Sep 22, 2019, 9:39:14 AM9/22/19

to

Mladen Gogala <gogala...@gmail.com> writes:

> You should be aware of the CAP theorem which says that you cannot have
> consistency, availability and partition tolerance at the same time. You
> can only have 2 of those things. Second, there is no need to re-invent
> the wheel. There are open source ERP systems in the wild, like Dolibarr
> or ERPNext. Since they are open source, you can use their data model to
> build your own system, Business case for ERP software is usually
> centralization of resource management and the savings that are the
> result of central resource management. Your design choice of going
> distributed seems to contradict the usual wisdom of centralizing the
> ERP systems.

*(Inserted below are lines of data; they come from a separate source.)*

@[simp] theorem pwrPut_sound (r : ℕ) (v : Sys2Proof.Word) (s1 : State) (hs : (s1).sound) :
    ((pwrPut r v s1)).sound := by
  unfold pwrPut
  split
  · refine State_setTries_sound _ _ ?_
    split
    · exact runRequest_sound _ _ _ hs
    · exact hs
  · split
    · exact arrive_sound _ _ hs
    · exact hs

@[simp] theorem cryPut_sound (r : ℕ) (v : Sys2Proof.Word) (s : State) (s1 : State) (hs : (s).sound) (h1 : s1.sound) :
    ((cryPut r v s s1)).sound := by
  unfold cryPut
  split
  · exact tbSrc_sound _ _ hs
  · split
    · exact State_wr_sound _ _ _ _ h1
    · exact h1

@[simp] theorem secPut_sound (sup : Bool) (r : ℕ) (v : Sys2Proof.Word) (s : State) (s1 : State) (hs : (s).sound) (h1 : s1.sound) :
    ((secPut sup r v s s1)).sound := by
  unfold secPut
  split
  · exact secCtrl_sound _ _ _ hs
  · split
    · exact bindData_sound _ _ hs
    · exact h1

@[simp] theorem cloPut_sound (r : ℕ) (v : Sys2Proof.Word) (s : State) (s1 : State) (hs : (s).sound) (h1 : s1.sound) :
    ((cloPut r v s s1)).sound := by
  unfold cloPut
  split
  · exact cloCtrl_sound _ _ hs
  · split
    · exact cloSafe_sound _ _ _ hs
    · exact h1

@[simp] theorem lnkPut_sound (p : ℕ) (r : ℕ) (v : Sys2Proof.Word) (s : State) (s1 : State) (hs : (s).sound) (h1 : s1.sound) :
    ((lnkPut p r v s s1)).sound := by
  unfold lnkPut
  split
  · exact linkControl_sound _ _ h1
  · split
    · exact injMode_sound _ _ _ hs
    · split
      · exact injSeed_sound _ _ _ hs
      · exact h1

@[simp] theorem chPut_sound (c : ℕ) (r : ℕ) (v : Sys2Proof.Word) (s : State) (s1 : State) (hs : (s).sound) (h1 : s1.sound) :
    ((chPut c r v s s1)).sound := by
  unfold chPut
  split
  · split
    · exact mapsEdge_sound _ _ h1
    · exact h1
  · split
    · exact faultCount_sound _ _ _ hs
    · exact h1

@[simp] theorem engPut_sound (e : ℕ) (r : ℕ) (v : Sys2Proof.Word) (s : State) (s1 : State) (hs : (s).sound) (h1 : s1.sound) :
    ((engPut e r v s s1)).sound := by
  unfold engPut
  have h2 : (if wbit v 13 then clrFault e s1 else s1).sound := by
    split
    · exact clrFault_sound _ _ h1
    · exact h1
  split
  · dsimp only
    split
    · exact bgStart_sound _ _ h2
    · exact h2
  · split
    · exact bankSize_sound _ _ _ hs
    · exact h1

@[simp] theorem regPut_sound (sup : Bool) (t : ℕ) (r : ℕ) (i : RegInfo) (v : Sys2Proof.Word) (s : State) (hs : (s).sound) :
    ((regPut sup t r i v s)).sound := by
  unfold regPut
  have h1 := State_wr_sound s t r (storedWord i (s.rd t r) v) hs
  dsimp only
  split
  · exact devEffect_sound _ _ _ h1
  split
  · exact supPut_sound _ _ _ _ _ hs h1
  split
  · exact pwrPut_sound _ _ _ h1
  split
  · exact cryPut_sound _ _ _ _ hs h1
  split
  · exact secPut_sound _ _ _ _ _ hs h1
  split
  · split
    · exact pmpCtrl_sound _ _ hs
    · exact h1
  split
  · exact cloPut_sound _ _ _ _ hs h1
  split
  · exact lnkPut_sound _ _ _ _ _ hs h1
  split
  · exact chPut_sound _ _ _ _ _ hs h1
  split
  · exact engPut_sound _ _ _ _ _ hs h1
  · exact h1

@[simp] theorem windowRegWrite_sound (t : ℕ) (r : ℕ) (v : Sys2Proof.Word) (s : State) (hs : (s).sound) :
    ((windowRegWrite t r v s)).sound := by
  unfold windowRegWrite
  (repeat' split) <;> simp_all (maxDischargeDepth := 40)

@[simp] theorem wordWrite_sound (sup : Bool) (lk : Bool) (t : ℕ) (r : ℕ) (v : Sys2Proof.Word) (s : State) (hs : (s).sound) :
    ((wordWrite sup lk t r v s).1).sound := by
  unfold wordWrite
  (repeat' split) <;> simp_all (maxDischargeDepth := 40)

@[simp] theorem targetWrite_sound (sup : Bool) (lk : Bool) (t : ℕ) (r : ℕ) (v : Sys2Proof.Word) (s : State) (hs : (s).sound) :
    ((targetWrite sup lk t r v s).1).sound := by
  unfold targetWrite
  split
  · exact hs
  · exact foldS_sound1 _ _ _ hs (fun m x hx => wordWrite_sound _ _ _ _ _ _ hx)

@[simp] theorem State_modCtl_sound (s : State) (f : CtlPort → CtlPort) (hs : (s).sound) :
    ((State.modCtl s f)).sound := by
  unfold State.modCtl
  (repeat' split) <;> simp_all (maxDischargeDepth := 40)

@[simp] theorem recordWrite_sound (oc : ℕ) (s : State) (hs : (s).sound) :
    ((recordWrite oc s)).sound := by
  unfold recordWrite
  (repeat' split) <;> simp_all (maxDischargeDepth := 40)

@[simp] theorem frameWordPut_sound (lk : Bool) (t r : Nat) (w : Nat × Word) (x : State × Bool) (hs : x.1.sound) :
    (frameWordPut lk t r w x).1.sound := targetWrite_sound _ _ _ _ _ _ hs

@[simp] theorem rimWordPut_sound (lk : Bool) (t r : Nat) (w : Nat × Word) (x : (State × Bool) × List (Nat × Word)) (hs : x.1.1.sound) :
    (rimWordPut lk t r w x).1.1.sound := by
  unfold rimWordPut
  split
  · exact hs
  · exact frameWordPut_sound lk t r w x.1 hs

@[simp] theorem frameWords_sound (t r : Nat) (ws : List (Nat × Word)) (s : State) (hs : s.sound) :
    (frameWords t r ws s).1.sound := by
  unfold frameWords
  dsimp only
  refine foldS_sound1 _ _ _ ?_ (fun w x h => frameWordPut_sound _ t r w x h)
  refine foldS_inv (fun x : (State × Bool) × List (Nat × Word) => x.1.1.sound) _ (fun w x h => rimWordPut_sound _ t r w x h) _ _ ?_
  exact foldS_sound1 _ _ (s, false) hs (fun w x h => frameWordPut_sound _ t r w x h)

I don't say that it cannot work, but it may prove
> difficult.Last but not least: you should be aware that this is a
> massive undertaking and that you will need many programmers to complete
> the task. The only way to keep costs under control is to use Java ORM
> and an application server. Many people know how to use Java and JBoss
> and programmers are relatively easy to come by. All standard ORMs like
> Hibernate, MyBatis and Apache Cayenne support PostgreSQL.

I'll be running the system in a manufacturing scenario. Consistency and
availability are highly desirable in this case. Various sensors will be
setting state in the manufacturing process and every stage of product
must be aware of the correct states all the time.

Finally I decided to create a centralized database. I am using Rust with
Diesel ORM. It runs really fast on Raspberry Pi attached to the sensors.

--
Pankaj Jangid